To replicate the file we used in the assignment, we need to add
- a win-loss percentage
# win-loss percentage is the number of wins, divided by the total number of games played
mlb_pay_wl <- mlb_pay_wl |>
mutate(wl_pct = round(w / (w + l), 3))
mlb_pay_wl
## # A tibble: 630 × 7
## year_num tm attend_g est_payroll w l wl_pct
## <dbl> <chr> <dbl> <dbl> <dbl> <dbl> <dbl>
## 1 1999 ANA 27816 55633166 70 92 0.432
## 2 1999 ARI 37280 68703999 100 62 0.617
## 3 1999 ATL 40554 73341000 103 59 0.636
## 4 1999 BAL 42385 80805863 78 84 0.481
## 5 1999 BOS 30200 64097500 94 68 0.58
## 6 1999 CHC 34739 62343000 67 95 0.414
## 7 1999 CHW 16529 25820000 75 86 0.466
## 8 1999 CIN 25137 33962761 96 67 0.589
## 9 1999 CLE 42820 73679962 97 65 0.599
## 10 1999 COL 42976 61935837 72 90 0.444
## # ℹ 620 more rows
- the pay index, comparing the individual team payroll to the average of all the teams that season, where 100 is the league average.

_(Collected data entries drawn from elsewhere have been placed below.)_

-- ==== Sys2Proof/Tests/Slice0.lean ====
section
/-! SUPPORT. The author's own tests. Words, answers and results are those of spec/95_test_vectors.md (and of
the worked examples in the rules it cites), whose parameters are the ones R11 suggests; none was computed
by this model. -/

namespace Sys2Proof.Tests

open Sys2Proof.Machine

/-! ### States and views -/

/-- The reference record of 95_test_vectors.md section 3: 819 mA, 100 milliohms, at bus address 0x40. -/
def referenceRecord (mode : ModeBits) : DeviceRecord :=
  { busAddress := 0x40, currentLsb := 24994, calibration := 2048, powerLsb := 624850
    operatingMode := mode }

/-- Unit 0 holds the reference record; the environment answers `reads` and `probes` in order. -/
def populated (mode : ModeBits) (reads : List Word16) : State :=
  { State.reset with
    dev := [referenceRecord mode, DeviceRecord.zero, DeviceRecord.zero]
    env := { reads := reads, probes := [], draws := 0 } }

/-- A fresh registry, one probe answer, then the given words. -/
def fresh (ack : Bool) (reads : List Word16) : State :=
  { State.reset with env := { reads := reads, probes := [ack], draws := 0 } }

/-- What the outside sees of one command, with the registry after it (R10). -/
def seen (i : Instr) (s : State) : Option (List BusEvent × List Response × List DeviceRecord) :=
  match exec i s with
  | .next t => some (newEvents s t, newResponses s t, t.dev)
  | .fault _ => none
  | .refused _ => none

/-- The calls and the responses of one command. -/
def talk (i : Instr) (s : State) : Option (List BusEvent × List Response) :=
  (seen i s).map fun x => (x.1, x.2.1)

/-- The responses of one command that makes no call and leaves the registry alone. -/
def quiet (i : Instr) (s : State) : Option (List Response) :=
  match seen i s with
  | some (es, rs, dev) => if es = [] ∧ dev = s.dev then some rs else none
  | none => none

/-! ### Well-formedness: each check refuses an ill-formed term (R76, R82) -/

theorem test_wf_accepts_a_command : (⟨0x01, 0, 2, 0x7F, 0, 1, 1⟩ : Fields).wellFormed = true := by decide
theorem test_wf_refuses_opcode_zero :
    (⟨0x00, 0, 0, 0, 0, 0, 0⟩ : Fields).violation = some (.unassignedOpcode 0) := by decide
theorem test_wf_refuses_opcode_above_the_table :
    (⟨0x17, 0, 0, 0, 0, 0, 0⟩ : Fields).violation = some (.unassignedOpcode 0x17) := by decide
theorem test_wf_refuses_flag : (⟨0x01, 1, 0, 0, 0, 0, 0⟩ : Fields).violation = some (.unusedFieldSet .f) := by
  decide
theorem test_wf_refuses_unit :
    (⟨0x02, 0, 1, 0, 0, 0, 0⟩ : Fields).violation = some (.unusedFieldSet .unit) := by decide
theorem test_wf_refuses_address :
    (⟨0x0B, 0, 0, 1, 0, 0, 0⟩ : Fields).violation = some (.unusedFieldSet .addr) := by decide
theorem test_wf_refuses_bit_48 : (⟨0x01, 0, 0, 0, 1, 0, 0⟩ : Fields).violation = some (.unusedFieldSet .z) := by
  decide
theorem test_wf_refuses_imm16 :
    (⟨0x0E, 0, 0, 0, 0, 1, 0⟩ : Fields).violation = some (.unusedFieldSet .imm16) := by decide
theorem test_wf_refuses_imm32 :
    (⟨0x03, 0, 0, 0, 0, 0, 1⟩ : Fields).violation = some (.unusedFieldSet .imm32) := by decide
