-- ==== Sys2Proof/Laws/PerInstr.lean ====
section
/-! SUPPORT. Facts about instructions as terms, one lemma per constructor. -/

/-- The decoder reads an instruction back from its own word. -/
def Sys2Proof.Laws.RoundTrip.Statement (i : Sys2Proof.Instr) : Prop :=
  Sys2Proof.decode (Sys2Proof.encode i) = .ok i

namespace Sys2Proof.Laws.RoundTrip

open Sys2Proof

theorem nop : Statement .nop := by simp [Statement, encode, decode, n1, decodeZ]

theorem cls : Statement .cls := by simp [Statement, encode, decode, n1, decodeZ]

theorem ret : Statement .ret := by simp [Statement, encode, decode, n1, decodeZ]

theorem jp (nnn : Imm12) : Statement (.jp nnn) := by simp [Statement, encode, decode]

theorem call (nnn : Imm12) : Statement (.call nnn) := by simp [Statement, encode, decode]

theorem seImm (x : Reg) (nn : Byte) : Statement (.seImm x nn) := by simp [Statement, encode, decode]

theorem sneImm (x : Reg) (nn : Byte) : Statement (.sneImm x nn) := by simp [Statement, encode, decode]

theorem seReg (x y : Reg) : Statement (.seReg x y) := by simp [Statement, encode, decode]

theorem ldImm (x : Reg) (nn : Byte) : Statement (.ldImm x nn) := by simp [Statement, encode, decode]

theorem addImm (x : Reg) (nn : Byte) : Statement (.addImm x nn) := by simp [Statement, encode, decode]

theorem ldReg (x y : Reg) : Statement (.ldReg x y) := by simp [Statement, encode, decode, decode8]

theorem orReg (x y : Reg) : Statement (.orReg x y) := by simp [Statement, encode, decode, decode8]

theorem andReg (x y : Reg) : Statement (.andReg x y) := by simp [Statement, encode, decode, decode8]

theorem xorReg (x y : Reg) : Statement (.xorReg x y) := by simp [Statement, encode, decode, decode8]

theorem addReg (x y : Reg) : Statement (.addReg x y) := by simp [Statement, encode, decode, decode8]

theorem subReg (x y : Reg) : Statement (.subReg x y) := by simp [Statement, encode, decode, decode8]

theorem shr (x y : Reg) : Statement (.shr x y) := by simp [Statement, encode, decode, decode8]

theorem subnReg (x y : Reg) : Statement (.subnReg x y) := by simp [Statement, encode, decode, decode8]

theorem shl (x y : Reg) : Statement (.shl x y) := by simp [Statement, encode, decode, decode8]

theorem sneReg (x y : Reg) : Statement (.sneReg x y) := by simp [Statement, encode, decode]

theorem ldI (nnn : Imm12) : Statement (.ldI nnn) := by simp [Statement, encode, decode]

theorem jpV0 (nnn : Imm12) : Statement (.jpV0 nnn) := by simp [Statement, encode, decode]

theorem rnd (x : Reg) (nn : Byte) : Statement (.rnd x nn) := by simp [Statement, encode, decode]

theorem drw (x y : Reg) (n : Nibble) : Statement (.drw x y n) := by simp [Statement, encode, decode]

theorem skp (x : Reg) : Statement (.skp x) := by simp [Statement, encode, decode, decodeE]

theorem sknp (x : Reg) : Statement (.sknp x) := by simp [Statement, encode, decode, decodeE]

theorem ldVxDT (x : Reg) : Statement (.ldVxDT x) := by simp [Statement, encode, decode, decodeF]

theorem ldVxK (x : Reg) : Statement (.ldVxK x) := by simp [Statement, encode, decode, decodeF]

theorem ldDTVx (x : Reg) : Statement (.ldDTVx x) := by simp [Statement, encode, decode, decodeF]

theorem ldSTVx (x : Reg) : Statement (.ldSTVx x) := by simp [Statement, encode, decode, decodeF]

theorem addI (x : Reg) : Statement (.addI x) := by simp [Statement, encode, decode, decodeF]

theorem ldF (x : Reg) : Statement (.ldF x) := by simp [Statement, encode, decode, decodeF]

theorem ldB (x : Reg) : Statement (.ldB x) := by simp [Statement, encode, decode, decodeF]

theorem storeRegs (x : Reg) : Statement (.storeRegs x) := by simp [Statement, encode, decode, decodeF]

theorem loadRegs (x : Reg) : Statement (.loadRegs x) := by simp [Statement, encode, decode, decodeF]

end Sys2Proof.Laws.RoundTrip
end

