/-! ### Skips -/

theorem State.skipIf_beq_pc (s : State) (a b : Byte) :
    (s.skipIf (a == b)).pc = if a = b then s.pc + 2 else s.pc := by
  simp only [State.skipIf_eq, State.setPc_pc, beq_iff_eq]

theorem State.skipIf_bne_pc (s : State) (a b : Byte) :
    (s.skipIf (a != b)).pc = if a = b then s.pc else s.pc + 2 := by
  simp only [State.skipIf_eq, State.setPc_pc, bne_iff_ne, ne_eq, ite_not]

/-- Settles O21: each of the four is one `State.skipIf`, on an equality or on its negation. -/
theorem registerSkips : Obligations.RegisterSkips := fun s x y nn =>
  ⟨⟨_, rfl, s.onlyChanges_skipIf _, s.skipIf_beq_pc s.V[x] nn⟩,
   ⟨_, rfl, s.onlyChanges_skipIf _, s.skipIf_bne_pc s.V[x] nn⟩,
   ⟨_, rfl, s.onlyChanges_skipIf _, s.skipIf_beq_pc s.V[x] s.V[y]⟩,
   ⟨_, rfl, s.onlyChanges_skipIf _, s.skipIf_bne_pc s.V[x] s.V[y]⟩⟩

/-! ### Call -/

theorem exec_call_of_push {s t : State} (nnn : Imm12) (h : s.push s.pc = some t) :
    exec (.call nnn) s = .next (t.setPc (zext12 nnn)) := by
  simp only [exec, execCall, h]

theorem exec_call_of_full {s : State} (nnn : Imm12) (h : s.sp.val = 16) :
    exec (.call nnn) s = .next (s.takeFault .stackOverflow (some (encode (.call nnn))) (s.pc - 2) none) := by
  simp only [exec, execCall, (s.push_eq_none s.pc).2 h, raise]

theorem State.exists_push {s : State} (w : Word) (h : s.sp.val < 16) : ∃ t, s.push w = some t :=
  Option.ne_none_iff_exists'.1 (fun hnone => absurd ((s.push_eq_none w).1 hnone) (by omega))

theorem State.push_sp {s t : State} {w : Word} (h : s.push w = some t) : t.sp.val = s.sp.val + 1 := by
  obtain ⟨_, rfl⟩ := State.push_eq_some h
  rfl

theorem State.push_stack_top {s t : State} {w : Word} (h : s.push w = some t) (hs : s.sp.val < 16) :
    t.stack[s.sp.val] = w := by
  obtain ⟨_, rfl⟩ := State.push_eq_some h
  exact Vector.getElem_set_self hs

theorem State.push_stackSameBut {s t : State} {w : Word} (h : s.push w = some t) :
    StackSameBut s.sp.val s t := by
  obtain ⟨hs, rfl⟩ := State.push_eq_some h
  intro k hk
  exact Vector.getElem_set_ne hs k.isLt hk.symm

/-- Settles O23: below 16 entries the call is the push and then the jump; at 16 the push fails, and nothing is written
but the fault. -/
theorem callPushesTheReturnAddress : Obligations.CallPushesTheReturnAddress := by
  intro s nnn
  constructor
  · intro hs
    obtain ⟨t, hpush⟩ := State.exists_push s.pc hs
    have hsp : t.sp.val = s.sp.val + 1 := State.push_sp hpush
    have htop : t.stack[s.sp.val] = s.pc := State.push_stack_top hpush hs
    have hothers : StackSameBut s.sp.val s t := State.push_stackSameBut hpush
    exact ⟨_, exec_call_of_push nnn hpush, zext12_toNat nnn, hsp, htop, hothers,
      (State.push_onlyChanges hpush).setPc _⟩
  · intro hs
    exact exec_call_of_full nnn hs

/-! ### Return -/

theorem exec_ret_of_pop {s t : State} {w : Word} (h : s.pop = some (w, t)) :
    exec .ret s = .next (t.setPc w) := by
  simp only [exec, execRet, h]

theorem exec_ret_of_empty {s : State} (h : s.sp.val = 0) :
    exec .ret s = .next (s.takeFault .stackUnderflow (some (encode .ret)) (s.pc - 2) none) := by
  simp only [exec, execRet, s.pop_eq_none.2 h, raise]

theorem State.exists_pop {s : State} (h : 0 < s.sp.val) : ∃ w t, s.pop = some (w, t) := by
  obtain ⟨⟨w, t⟩, hpop⟩ := Option.ne_none_iff_exists'.1 (fun hnone => absurd (s.pop_eq_none.1 hnone) (by omega))
  exact ⟨w, t, hpop⟩

/-- Settles O24: with an entry the return is the pop and then the jump to what it gave; with none the pop fails, and
nothing is written but the fault. -/
theorem returnPopsTheReturnAddress : Obligations.ReturnPopsTheReturnAddress := by
  intro s
  constructor
  · intro hs
    obtain ⟨w, t, hpop⟩ := State.exists_pop hs
    have hframe : OnlyChanges [.pc, .sp] s (t.setPc w) := (State.pop_onlyChanges hpop).setPc w
    obtain ⟨_, rfl, rfl⟩ := State.pop_eq_some hpop
    exact ⟨_, exec_ret_of_pop hpop, rfl, rfl, hframe⟩
  · intro hs
    exact exec_ret_of_empty hs

end Sys2Proof.Machine
end

section
/-! Register loads and the ALU (spec/42_alu.md): every instruction of the two is one write of a register, or a result
written before its flag. -/

namespace Sys2Proof.Machine

open Sys2Proof

/-! ### One register written -/

theorem State.setV_getElem_self (s : State) (x : Reg) (b : Byte) : (s.setV x b).V[x] = b := by
  rw [State.setV_getElem, if_pos rfl]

Note that this requires a group/ungroup within the pipe.
mlb_pay_wl <- mlb_pay_wl |>
group_by(year_num) |>
mutate(league_avg_pay = mean(est_payroll)) |>
ungroup() |>
mutate(pay_pct_league = est_payroll / league_avg_pay * 100)
mlb_pay_wl
## # A tibble: 630 × 9
## year_num tm attend_g est_payroll w l wl_pct league_avg_pay pay_pct_league
## <dbl> <chr> <dbl> <dbl> <dbl> <dbl> <dbl> <dbl> <dbl>
## 1 1999 ANA 27816 55633166 70 92 0.432 50119642. 111.
## 2 1999 ARI 37280 68703999 100 62 0.617 50119642. 137.
## 3 1999 ATL 40554 73341000 103 59 0.636 50119642. 146.
## 4 1999 BAL 42385 80805863 78 84 0.481 50119642. 161.
## 5 1999 BOS 30200 64097500 94 68 0.58 50119642. 128.
## 6 1999 CHC 34739 62343000 67 95 0.414 50119642. 124.
## 7 1999 CHW 16529 25820000 75 86 0.466 50119642. 51.5
## 8 1999 CIN 25137 33962761 96 67 0.589 50119642. 67.8
## 9 1999 CLE 42820 73679962 97 65 0.599 50119642. 147.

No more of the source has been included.